Essa profecia foi rigorosamente descumprida, pois o ser humano ocupou seu ócio no consumo, transformando todas as coisas em objeto de seus apetites. Desse modo, surge a cultura de massas, que representa uma ameaça ao equilíbrio ecológico e ao futuro do planeta, já que o consumo é um apetite insaciável e destrutivo.
A exaltação da utilidade como bem supremo produz um mundo desumano, onde o valor das coisas é determinado pelo valor de mercado. Nesse contexto, pensamento e arte se tornam bens marginais. O consumo invadiu a maior parte da esfera pública. Dessa maneira, o sonho dos tiranos da Grécia antiga, que aspiravam transformar a ágora em um mercado, foi realizado.
A vida humana fica rebaixada à condição de mercadoria e o valor do trabalhador é medido pela demanda que afeta sua atividade, propiciando que alguns concebam um futuro em que as máquinas possam substituir o indivíduo na tarefa de pensar, sem advertir que processos lógicos do mais poderoso engenho mecânico são incapazes de erguer um mundo onde o homem possa habitar.
Não há em A condição humana nenhuma referência a outras tradições culturais. Nem ao Islã, nem às grandes civilizações do Oriente, menos ainda, aos povos africanos ou pré-colombianos. Essa omissão poderia ser interpretada como uma forma de desdém por formas de organização que aparentemente não teriam ultrapassado a fronteira da ação racional.
É paradoxal que Hannah Arendt incorra nesses delineamentos, quando a última parte de seu trabalho trata da invenção do telescópio, uma invenção crucial na determinação do local que corresponde ao homem no cosmos. Não podemos descartar que existam civilizações extraterrestres com formas de raciocínio muito superiores às nossas, o que anularia a hierarquia estabelecida por Arendt. Por outro lado, sua avaliação da sociedade de consumo foi confirmada pelo tempo.
Em nossos dias, o desprezo por atividades que não contribuem para a produção se generalizou, o que fez com que se identifique democracia com cultura de massas. O retorno de sentimentos nacionalistas não é nostalgia da polis, mas fruto do crescente peso das massas na política. Não é estranho que o nazismo concebia seus objetivos em termos biológicos. Tratava-se de restituir a luta elementar pela vida contra a alegada futilidade do debate político, que apenas produz reconhecimento.

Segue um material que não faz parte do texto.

theorem EncodeDecode.lih (q : BitVec 2) (d : BitVec 5) (i : BitVec 16) (ext : Option (BitVec 25)) : EncodeDecode.Statement (.lih q d i ext) := by
  intro hwf x hx
  replace hx : 37748736 + q.toNat * 536870912 + d.toNat * 65536 + i.toNat = x := Option.some.inj hx
  have hp : x = pack [(2, q.toNat), (4, 1), (4, 2), (5, d.toNat), (16, i.toNat)] := by
    rw [pack_cons 2 29 (pack_cons 4 25 (pack_cons 4 21 (pack_cons 5 16 (pack_cons 16 0 pack_nil rfl (rfl : 1 = 2 ^ 0)) rfl (rfl : 65536 = 2 ^ 16)) rfl (rfl : 2097152 = 2 ^ 21)) rfl (rfl : 33554432 = 2 ^ 25)) rfl (rfl : 536870912 = 2 ^ 29)]
    omega
  have hf : Fits [(2, q.toNat), (4, 1), (4, 2), (5, d.toNat), (16, i.toNat)] := ⟨q.isLt, by decide, by decide, d.isLt, i.isLt, trivial⟩
  have h0 : x / 33554432 % 16 = 1 := pack_field [(2, q.toNat)] [(4, 1)] [(4, 2), (5, d.toNat), (16, i.toNat)] 25 4 hp hf rfl rfl rfl rfl rfl rfl
  have h1 : x / 2097152 % 16 = 2 := pack_field [(2, q.toNat), (4, 1)] [(4, 2)] [(5, d.toNat), (16, i.toNat)] 21 4 hp hf rfl rfl rfl rfl rfl rfl
  have e0 : BitVec.ofNat 2 (x / 536870912) = q := ofNat_field [] q [(4, 1), (4, 2), (5, d.toNat), (16, i.toNat)] 29 hp hf rfl rfl rfl
  have e1 : BitVec.ofNat 5 (x / 65536) = d := ofNat_field [(2, q.toNat), (4, 1), (4, 2)] d [(16, i.toNat)] 16 hp hf rfl rfl rfl
  have e2 : BitVec.ofNat 16 x = i := ofNat_low [(2, q.toNat), (4, 1), (4, 2), (5, d.toNat)] i hp hf rfl
  refine ⟨pack_bound 31 hp hf rfl, (.lih q d i none), ?_, rfl, ?_⟩
  · simp only [decodeNat, decodeSI, h0, h1, ↓reduceIte]
    rw [e0, e1, e2]
    try rfl
  · cases ext <;> first | rfl

theorem EncodeDecode.cmpiEq (q : BitVec 2) (p : BitVec 3) (a : BitVec 5) (i : BitVec 11) (ext : Option (BitVec 25)) : EncodeDecode.Statement (.cmpiEq q p a i ext) := by
  intro hwf x hx
  replace hx : 39845888 + q.toNat * 536870912 + p.toNat * 65536 + a.toNat * 2048 + i.toNat = x := Option.some.inj hx
  have hp : x = pack [(2, q.toNat), (4, 1), (4, 3), (2, 0), (3, p.toNat), (5, a.toNat), (11, i.toNat)] := by
    rw [pack_cons 2 29 (pack_cons 4 25 (pack_cons 4 21 (pack_cons 2 19 (pack_cons 3 16 (pack_cons 5 11 (pack_cons 11 0 pack_nil rfl (rfl : 1 = 2 ^ 0)) rfl (rfl : 2048 = 2 ^ 11)) rfl (rfl : 65536 = 2 ^ 16)) rfl (rfl : 524288 = 2 ^ 19)) rfl (rfl : 2097152 = 2 ^ 21)) rfl (rfl : 33554432 = 2 ^ 25)) rfl (rfl : 536870912 = 2 ^ 29)]
    omega
  have hf : Fits [(2, q.toNat), (4, 1), (4, 3), (2, 0), (3, p.toNat), (5, a.toNat), (11, i.toNat)] := ⟨q.isLt, by decide, by decide, by decide, p.isLt, a.isLt, i.isLt, trivial⟩
  have h0 : x / 33554432 % 16 = 1 := pack_field [(2, q.toNat)] [(4, 1)] [(4, 3), (2, 0), (3, p.toNat), (5, a.toNat), (11, i.toNat)] 25 4 hp hf rfl rfl rfl rfl rfl rfl
  have h1 : x / 2097152 % 16 = 3 := pack_field [(2, q.toNat), (4, 1)] [(4, 3)] [(2, 0), (3, p.toNat), (5, a.toNat), (11, i.toNat)] 21 4 hp hf rfl rfl rfl rfl rfl rfl
  have h2 : x / 524288 % 4 = 0 := pack_field [(2, q.toNat), (4, 1), (4, 3)] [(2, 0)] [(3, p.toNat), (5, a.toNat), (11, i.toNat)] 19 2 hp hf rfl rfl rfl rfl rfl rfl
  have e0 : BitVec.ofNat 2 (x / 536870912) = q := ofNat_field [] q [(4, 1), (4, 3), (2, 0), (3, p.toNat), (5, a.toNat), (11, i.toNat)] 29 hp hf rfl rfl rfl
  have e1 : BitVec.ofNat 3 (x / 65536) = p := ofNat_field [(2, q.toNat), (4, 1), (4, 3), (2, 0)] p [(5, a.toNat), (11, i.toNat)] 16 hp hf rfl rfl rfl
  have e2 : BitVec.ofNat 5 (x / 2048) = a := ofNat_field [(2, q.toNat), (4, 1), (4, 3), (2, 0), (3, p.toNat)] a [(11, i.toNat)] 11 hp hf rfl rfl rfl
  have e3 : BitVec.ofNat 11 x = i := ofNat_low [(2, q.toNat), (4, 1), (4, 3), (2, 0), (3, p.toNat), (5, a.toNat)] i hp hf rfl
  refine ⟨pack_bound 31 hp hf rfl, (.cmpiEq q p a i none), ?_, rfl, ?_⟩
  · simp only [decodeNat, decodeSI, h0, h1, h2, ↓reduceIte]
    rw [e0, e1, e2, e3]
    try rfl
  · cases ext <;> first | rfl

theorem EncodeDecode.cmpiNe (q : BitVec 2) (p : BitVec 3) (a : BitVec 5) (i : BitVec 11) (ext : Option (BitVec 25)) : EncodeDecode.Statement (.cmpiNe q p a i ext) := by
  intro hwf x hx
  replace hx : 41943040 + q.toNat * 536870912 + p.toNat * 65536 + a.toNat * 2048 + i.toNat = x := Option.some.inj hx
  have hp : x = pack [(2, q.toNat), (4, 1), (4, 4), (2, 0), (3, p.toNat), (5, a.toNat), (11, i.toNat)] := by
    rw [pack_cons 2 29 (pack_cons 4 25 (pack_cons 4 21 (pack_cons 2 19 (pack_cons 3 16 (pack_cons 5 11 (pack_cons 11 0 pack_nil rfl (rfl : 1 = 2 ^ 0)) rfl (rfl : 2048 = 2 ^ 11)) rfl (rfl : 65536 = 2 ^ 16)) rfl (rfl : 524288 = 2 ^ 19)) rfl (rfl : 2097152 = 2 ^ 21)) rfl (rfl : 33554432 = 2 ^ 25)) rfl (rfl : 536870912 = 2 ^ 29)]
    omega
  have hf : Fits [(2, q.toNat), (4, 1), (4, 4), (2, 0), (3, p.toNat), (5, a.toNat), (11, i.toNat)] := ⟨q.isLt, by decide, by decide, by decide, p.isLt, a.isLt, i.isLt, trivial⟩
  have h0 : x / 33554432 % 16 = 1 := pack_field [(2, q.toNat)] [(4, 1)] [(4, 4), (2, 0), (3, p.toNat), (5, a.toNat), (11, i.toNat)] 25 4 hp hf rfl rfl rfl rfl rfl rfl
  have h1 : x / 2097152 % 16 = 4 := pack_field [(2, q.toNat), (4, 1)] [(4, 4)] [(2, 0), (3, p.toNat), (5, a.toNat), (11, i.toNat)] 21 4 hp hf rfl rfl rfl rfl rfl rfl
  have h2 : x / 524288 % 4 = 0 := pack_field [(2, q.toNat), (4, 1), (4, 4)] [(2, 0)] [(3, p.toNat), (5, a.toNat), (11, i.toNat)] 19 2 hp hf rfl rfl rfl rfl rfl rfl
  have e0 : BitVec.ofNat 2 (x / 536870912) = q := ofNat_field [] q [(4, 1), (4, 4), (2, 0), (3, p.toNat), (5, a.toNat), (11, i.toNat)] 29 hp hf rfl rfl rfl
  have e1 : BitVec.ofNat 3 (x / 65536) = p := ofNat_field [(2, q.toNat), (4, 1), (4, 4), (2, 0)] p [(5, a.toNat), (11, i.toNat)] 16 hp hf rfl rfl rfl
  have e2 : BitVec.ofNat 5 (x / 2048) = a := ofNat_field [(2, q.toNat), (4, 1), (4, 4), (2, 0), (3, p.toNat)] a [(11, i.toNat)] 11 hp hf rfl rfl rfl
  have e3 : BitVec.ofNat 11 x = i := ofNat_low [(2, q.toNat), (4, 1), (4, 4), (2, 0), (3, p.toNat), (5, a.toNat)] i hp hf rfl
  refine ⟨pack_bound 31 hp hf rfl, (.cmpiNe q p a i none), ?_, rfl, ?_⟩
  · simp only [decodeNat, decodeSI, h0, h1, h2, ↓reduceIte]
    rw [e0, e1, e2, e3]
    try rfl
  · cases ext <;> first | rfl

theorem EncodeDecode.cmpiLt (q : BitVec 2) (p : BitVec 3) (a : BitVec 5) (i : BitVec 11) (ext : Option (BitVec 25)) : EncodeDecode.Statement (.cmpiLt q p a i ext) := by
  intro hwf x hx
  replace hx : 44040192 + q.toNat * 536870912 + p.toNat * 65536 + a.toNat * 2048 + i.toNat = x := Option.some.inj hx
  have hp : x = pack [(2, q.toNat), (4, 1), (4, 5), (2, 0), (3, p.toNat), (5, a.toNat), (11, i.toNat)] := by
    rw [pack_cons 2 29 (pack_cons 4 25 (pack_cons 4 21 (pack_cons 2 19 (pack_cons 3 16 (pack_cons 5 11 (pack_cons 11 0 pack_nil rfl (rfl : 1 = 2 ^ 0)) rfl (rfl : 2048 = 2 ^ 11)) rfl (rfl : 65536 = 2 ^ 16)) rfl (rfl : 524288 = 2 ^ 19)) rfl (rfl : 2097152 = 2 ^ 21)) rfl (rfl : 33554432 = 2 ^ 25)) rfl (rfl : 536870912 = 2 ^ 29)]
    omega
  have hf : Fits [(2, q.toNat), (4, 1), (4, 5), (2, 0), (3, p.toNat), (5, a.toNat), (11, i.toNat)] := ⟨q.isLt, by decide, by decide, by decide, p.isLt, a.isLt, i.isLt, trivial⟩
  have h0 : x / 33554432 % 16 = 1 := pack_field [(2, q.toNat)] [(4, 1)] [(4, 5), (2, 0), (3, p.toNat), (5, a.toNat), (11, i.toNat)] 25 4 hp hf rfl rfl rfl rfl rfl rfl
  have h1 : x / 2097152 % 16 = 5 := pack_field [(2, q.toNat), (4, 1)] [(4, 5)] [(2, 0), (3, p.toNat), (5, a.toNat), (11, i.toNat)] 21 4 hp hf rfl rfl rfl rfl rfl rfl
  have h2 : x / 524288 % 4 = 0 := pack_field [(2, q.toNat), (4, 1), (4, 5)] [(2, 0)] [(3, p.toNat), (5, a.toNat), (11, i.toNat)] 19 2 hp hf rfl rfl rfl rfl rfl rfl
  have e0 : BitVec.ofNat 2 (x / 536870912) = q := ofNat_field [] q [(4, 1), (4, 5), (2, 0), (3, p.toNat), (5, a.toNat), (11, i.toNat)] 29 hp hf rfl rfl rfl
  have e1 : BitVec.ofNat 3 (x / 65536) = p := ofNat_field [(2, q.toNat), (4, 1), (4, 5), (2, 0)] p [(5, a.toNat), (11, i.toNat)] 16 hp hf rfl rfl rfl
  have e2 : BitVec.ofNat 5 (x / 2048) = a := ofNat_field [(2, q.toNat), (4, 1), (4, 5), (2, 0), (3, p.toNat)] a [(11, i.toNat)] 11 hp hf rfl rfl rfl
  have e3 : BitVec.ofNat 11 x = i := ofNat_low [(2, q.toNat), (4, 1), (4, 5), (2, 0), (3, p.toNat), (5, a.toNat)] i hp hf rfl
  refine ⟨pack_bound 31 hp hf rfl, (.cmpiLt q p a i none), ?_, rfl, ?_⟩
  · simp only [decodeNat, decodeSI, h0, h1, h2, ↓reduceIte]
    rw [e0, e1, e2, e3]
    try rfl
  · cases ext <;> first | rfl

theorem EncodeDecode.cmpiGe (q : BitVec 2) (p : BitVec 3) (a : BitVec 5) (i : BitVec 11) (ext : Option (BitVec 25)) : EncodeDecode.Statement (.cmpiGe q p a i ext) := by
  intro hwf x hx
  replace hx : 46137344 + q.toNat * 536870912 + p.toNat * 65536 + a.toNat * 2048 + i.toNat = x := Option.some.inj hx
  have hp : x = pack [(2, q.toNat), (4, 1), (4, 6), (2, 0), (3, p.toNat), (5, a.toNat), (11, i.toNat)] := by
    rw [pack_cons 2 29 (pack_cons 4 25 (pack_cons 4 21 (pack_cons 2 19 (pack_cons 3 16 (pack_cons 5 11 (pack_cons 11 0 pack_nil rfl (rfl : 1 = 2 ^ 0)) rfl (rfl : 2048 = 2 ^ 11)) rfl (rfl : 65536 = 2 ^ 16)) rfl (rfl : 524288 = 2 ^ 19)) rfl (rfl : 2097152 = 2 ^ 21)) rfl (rfl : 33554432 = 2 ^ 25)) rfl (rfl : 536870912 = 2 ^ 29)]
    omega
  have hf : Fits [(2, q.toNat), (4, 1), (4, 6), (2, 0), (3, p.toNat), (5, a.toNat), (11, i.toNat)] := ⟨q.isLt, by decide, by decide, by decide, p.isLt, a.isLt, i.isLt, trivial⟩
  have h0 : x / 33554432 % 16 = 1 := pack_field [(2, q.toNat)] [(4, 1)] [(4, 6), (2, 0), (3, p.toNat), (5, a.toNat), (11, i.toNat)] 25 4 hp hf rfl rfl rfl rfl rfl rfl
  have h1 : x / 2097152 % 16 = 6 := pack_field [(2, q.toNat), (4, 1)] [(4, 6)] [(2, 0), (3, p.toNat), (5, a.toNat), (11, i.toNat)] 21 4 hp hf rfl rfl rfl rfl rfl rfl
  have h2 : x / 524288 % 4 = 0 := pack_field [(2, q.toNat), (4, 1), (4, 6)] [(2, 0)] [(3, p.toNat), (5, a.toNat), (11, i.toNat)] 19 2 hp hf rfl rfl rfl rfl rfl rfl
  have e0 : BitVec.ofNat 2 (x / 536870912) = q := ofNat_field [] q [(4, 1), (4, 6), (2, 0), (3, p.toNat), (5, a.toNat), (11, i.toNat)] 29 hp hf rfl rfl rfl
  have e1 : BitVec.ofNat 3 (x / 65536) = p := ofNat_field [(2, q.toNat), (4, 1), (4, 6), (2, 0)] p [(5, a.toNat), (11, i.toNat)] 16 hp hf rfl rfl rfl
  have e2 : BitVec.ofNat 5 (x / 2048) = a := ofNat_field [(2, q.toNat), (4, 1), (4, 6), (2, 0), (3, p.toNat)] a [(11, i.toNat)] 11 hp hf rfl rfl rfl
  have e3 : BitVec.ofNat 11 x = i := ofNat_low [(2, q.toNat), (4, 1), (4, 6), (2, 0), (3, p.toNat), (5, a.toNat)] i hp hf rfl
  refine ⟨pack_bound 31 hp hf rfl, (.cmpiGe q p a i none), ?_, rfl, ?_⟩
  · simp only [decodeNat, decodeSI, h0, h1, h2, ↓reduceIte]
    rw [e0, e1, e2, e3]
    try rfl
  · cases ext <;> first | rfl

O homem novo seria um trabalhador, uma síntese do soldado e do operário que encontraria sua identidade na impessoalidade do uniforme. O mais paradoxal desse programa é que, invocando a obrigação de contribuir para o progresso da vida, foi estabelecido um regime que introduziu na história o extermínio industrializado. O fervor exterminador não se esgotou com o inimigo judeu, polonês ou comunista, mas se voltou contra o povo a quem havia sido prometido um império milenar. Hitler chegou a propor a esterilização forçada dos alemães com afecções pulmonares e cardíacas.
A condição humana não é um tratado antropológico, mas político. Sem ‘As origens do totalitarismo’, que surgiu em 1951, a obra ficaria incompleta. Hannah Arendt, que preferia o rótulo de publicitária ao de filósofa, não subordinou os acontecimentos a uma escatologia, nem se identificou com um programa definido de reformas. Sabia que o homem não está sujeito a leis históricas e naturais. A condição humana é imprevisível e o imprevisível não vem do acaso, mas da liberdade.
De convicções liberais, Arendt sempre defendeu o império da lei, o constitucionalismo e a razão política. Não se pode obrigar o indivíduo a se envolver na vida pública, pois isso é o que faz totalitarismo, mas é preciso enfatizar que a defesa do bem comum é uma obrigação cidadã. Se cada um se dedicar exclusivamente ao cultivo de seu jardim, um dia a vegetação rasteira penetrará em sua casa, destruindo sua existência idílica. Hannah Arendt é uma humanista. Daí sua firme oposição ao poder totalitário, que considera o indivíduo supérfluo: um corpo que pode ser destruído e uma alma suscetível a ser manipulada.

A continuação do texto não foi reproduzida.